### What this task involves:
Look through the records below, and whenever a line contains "secded", copy it.
== == ==
-- ==== Sys2Proof/Laws/ParcelImage.lean ====
section
/-!
SUPPORT. A parcel's slot image is read back (R219): its header and its blocks, with no error found.
-/
namespace Sys2Proof.Laws

open Sys2Proof Sys2Proof.Machine

/-- The bits of pieces packed by shifting, the first piece at the high end. -/
theorem pack_getLsbD {m N : Nat} (f : Nat → BitVec m) (n : Nat) (h : m * n ≤ N) (k j : Nat) (hk : k < n) (hj : j < m) :
    ((List.range n).foldl (fun (a : BitVec N) i => a <<< m ||| (f i).setWidth N) 0#N).getLsbD (m * (n - 1 - k) + j)
      = (f k).getLsbD j := by
  induction n generalizing k with
  | zero => omega
  | succ n ih =>
    rw [List.range_succ, List.foldl_append, List.foldl_cons, List.foldl_nil, BitVec.getLsbD_or, BitVec.getLsbD_shiftLeft,
      BitVec.getLsbD_setWidth]
    rcases Nat.lt_or_ge k n with hn | hn
    · have e : n + 1 - 1 - k = (n - 1 - k) + 1 := by omega
      have hb : m * (n - 1 - k + 1) ≤ m * n := Nat.mul_le_mul_left _ (by omega)
      rw [Nat.mul_add, Nat.mul_one] at h hb
      rw [e, Nat.mul_add, Nat.mul_one, show m * (n - 1 - k) + m + j - m = m * (n - 1 - k) + j from by omega, ih (by omega) k hn,
        BitVec.getLsbD_of_ge (f n) _ (by omega)]
      simp only [Bool.and_false, Bool.or_false]
      rw [decide_eq_true (by omega : m * (n - 1 - k) + m + j < N), decide_eq_false (by omega : ¬ m * (n - 1 - k) + m + j < m)]
      simp
    · have e : k = n := by omega
      subst e
      rw [Nat.mul_add, Nat.mul_one] at h
      have hz : m * (k + 1 - 1 - k) + j = j := by simp
      rw [hz, decide_eq_true hj, decide_eq_true (by omega : j < N)]
      simp

/-- A word's piece of the packed words. -/
theorem pack_extract {m N : Nat} (f : Nat → BitVec m) (n : Nat) (h : m * n ≤ N) (k : Nat) (hk : k < n) :
    ((List.range n).foldl (fun (a : BitVec N) i => a <<< m ||| (f i).setWidth N) 0#N).extractLsb' (m * (n - 1 - k)) m = f k := by
  apply BitVec.eq_of_getLsbD_eq
  intro j hj
  rw [BitVec.getLsbD_extractLsb', decide_eq_true hj, Bool.true_and, pack_getLsbD f n h k j hk hj]

/-- The words of a bit string packed again are the string. -/
theorem pack_words (x : BitVec 31232) :
    (List.range 122).foldl (fun (a : BitVec 31232) k => a <<< 256 ||| (eccWord x k).setWidth 31232) 0#31232 = x := by
  apply BitVec.eq_of_getLsbD_eq
  intro i hi
  have h := pack_getLsbD (N := 31232) (eccWord x) 122 (by omega) (121 - i / 256) (i % 256) (by omega) (by omega)
  rw [show 256 * (122 - 1 - (121 - i / 256)) + i % 256 = i from by omega] at h
  rw [h, eccWord, BitVec.getLsbD_extractLsb', decide_eq_true (by omega), Bool.true_and]
  congr 1
  omega

/-- A word with its own check bits passes. -/
theorem fixWord_own (w : BitVec 256) : fixWord w (Config.secded w) = some (w, false) := by simp [fixWord]

theorem mapM_some {α β : Type} (f : α → Option β) (g : α → β) (l : List α) (h : ∀ x ∈ l, f x = some (g x)) :
    l.mapM f = some (l.map g) := by
  induction l with
  | nil => rfl
  | cons a l ih =>
    rw [List.mapM_cons, h a (by simp), ih (fun x hx => h x (by simp [hx]))]
    rfl

/-- Bits of an appended string that lie in its low part. -/
theorem extract_low {m n : Nat} (x : BitVec m) (y : BitVec n) (s l : Nat) (h : s + l ≤ n) :
    (x ++ y).extractLsb' s l = y.extractLsb' s l := by
  apply BitVec.eq_of_getLsbD_eq
  intro i hi
  simp only [BitVec.getLsbD_extractLsb', BitVec.getLsbD_append, hi]
  rw [if_pos (by omega)]

/-- Bits of an appended string that lie in its high part. -/
theorem extract_high {m n : Nat} (x : BitVec m) (y : BitVec n) (s l : Nat) (h : n ≤ s) :
    (x ++ y).extractLsb' s l = x.extractLsb' (s - n) l := by
  apply BitVec.eq_of_getLsbD_eq
  intro i hi
  simp only [BitVec.getLsbD_extractLsb', BitVec.getLsbD_append, hi]
  rw [if_neg (by omega), show s + i - n = s - n + i from by omega]

/-- All the bits of a string. -/
theorem extract_all {m : Nat} (x : BitVec m) : x.extractLsb' 0 m = x := by
  apply BitVec.eq_of_getLsbD_eq
  intro i hi
  simp [hi]

/-- A bit of a string as one extracted. -/
theorem getLsbD_extract {m : Nat} (x : BitVec m) (i : Nat) : x.getLsbD i = (x.extractLsb' i 1).getLsbD 0 := by simp

/-- The header's 32 bytes give the header. -/
theorem ParcelHeader_ofBits_bits (h : ParcelHeader) : ParcelHeader.ofBits h.bits = h := by
  obtain ⟨gen, port, l2h, cls, count, pseq, next⟩ := h
  simp only [ParcelHeader.ofBits, ParcelHeader.bits, ParcelHeader.mk.injEq]
  refine ⟨?_, ?_, ?_, ?_, ?_, ?_, ?_⟩
  · iterate 9 rw [extract_high _ _ _ _ (by omega)]
    exact extract_all _
  · iterate 8 rw [extract_high _ _ _ _ (by omega)]
    rw [extract_low _ _ _ _ (by omega)]
    exact extract_all _
  · rw [getLsbD_extract]
    iterate 7 rw [extract_high _ _ _ _ (by omega)]
    rw [extract_low _ _ _ _ (by omega)]
    cases l2h <;> rfl
  · iterate 6 rw [extract_high _ _ _ _ (by omega)]
    rw [extract_low _ _ _ _ (by omega)]
    exact extract_all _
  · iterate 4 rw [extract_high _ _ _ _ (by omega)]
    rw [extract_low _ _ _ _ (by omega)]
    exact extract_all _
  · iterate 2 rw [extract_high _ _ _ _ (by omega)]
    rw [extract_low _ _ _ _ (by omega)]
    exact extract_all _
  · iterate 1 rw [extract_high _ _ _ _ (by omega)]
    rw [extract_low _ _ _ _ (by omega)]
    exact extract_all _

/-- A parcel's slot image is read back whole, and with no error (R219). -/
theorem readSlot_slotImage (a : BitVec 30960) (h : ParcelHeader) :
    readSlot (slotImage a h) = some (h, (List.range (Nat.min 120 h.count.toNat)).map (areaBlock a), false) := by
  have hx : (slotImage a h).extractLsb' 1552 31216 ++ 0#16 = a ++ h.bits ++ 0#16 := by
    unfold slotImage
    rw [extract_high _ _ _ _ (by omega), extract_high _ _ _ _ (by omega)]
    exact congrArg (· ++ 0#16) (extract_all _)
  have hc : ∀ k, k < 122 → (slotImage a h).extractLsb' (332 + 10 * (121 - k)) 10
      = Config.secded (eccWord (a ++ h.bits ++ 0#16) k) := by
    intro k hk
    unfold slotImage
    rw [extract_high _ _ _ _ (by omega), extract_low _ _ _ _ (by omega),
      show 332 + 10 * (121 - k) - 332 = 10 * (122 - 1 - k) from by omega]
    exact pack_extract (N := 1220) (fun i => Config.secded (eccWord (a ++ h.bits ++ 0#16) i)) 122 (by omega) k hk
  have hw : fixWords (slotImage a h) = some ((List.range 122).map fun k => (eccWord (a ++ h.bits ++ 0#16) k, false)) := by
    apply mapM_some
    intro k hk
    rw [hx, hc k (List.mem_range.mp hk)]
    exact fixWord_own _
  have ha : (a ++ h.bits ++ 0#16).extractLsb' 272 30960 = a := by
    rw [extract_high _ _ _ _ (by omega), extract_high _ _ _ _ (by omega)]
    exact extract_all _
  have hh : (a ++ h.bits ++ 0#16).extractLsb' 16 256 = h.bits := by
    rw [extract_high _ _ _ _ (by omega), extract_low _ _ _ _ (by omega)]
    exact extract_all _
  have hp : ((List.range 122).map fun k => (eccWord (a ++ h.bits ++ 0#16) k, false)).foldl
      (fun (y : BitVec 31232) w => y <<< 256 ||| w.1.setWidth 31232) 0#31232 = a ++ h.bits ++ 0#16 := by
    rw [List.foldl_map]
    exact pack_words _
  unfold readSlot
  rw [hw]
  simp only [Option.map_some, hp, hh, ha, ParcelHeader_ofBits_bits]
  simp

end Sys2Proof.Laws
end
== == ==
### Task solution:
theorem fixWord_own (w : BitVec 256) : fixWord w (Config.secded w) = some (w, false) := by simp [fixWord]
      = Config.secded (eccWord (a ++ h.bits ++ 0#16) k) := by
    exact pack_extract (N := 1220) (fun i => Config.secded (eccWord (a ++ h.bits ++ 0#16) i)) 122 (by omega) k hk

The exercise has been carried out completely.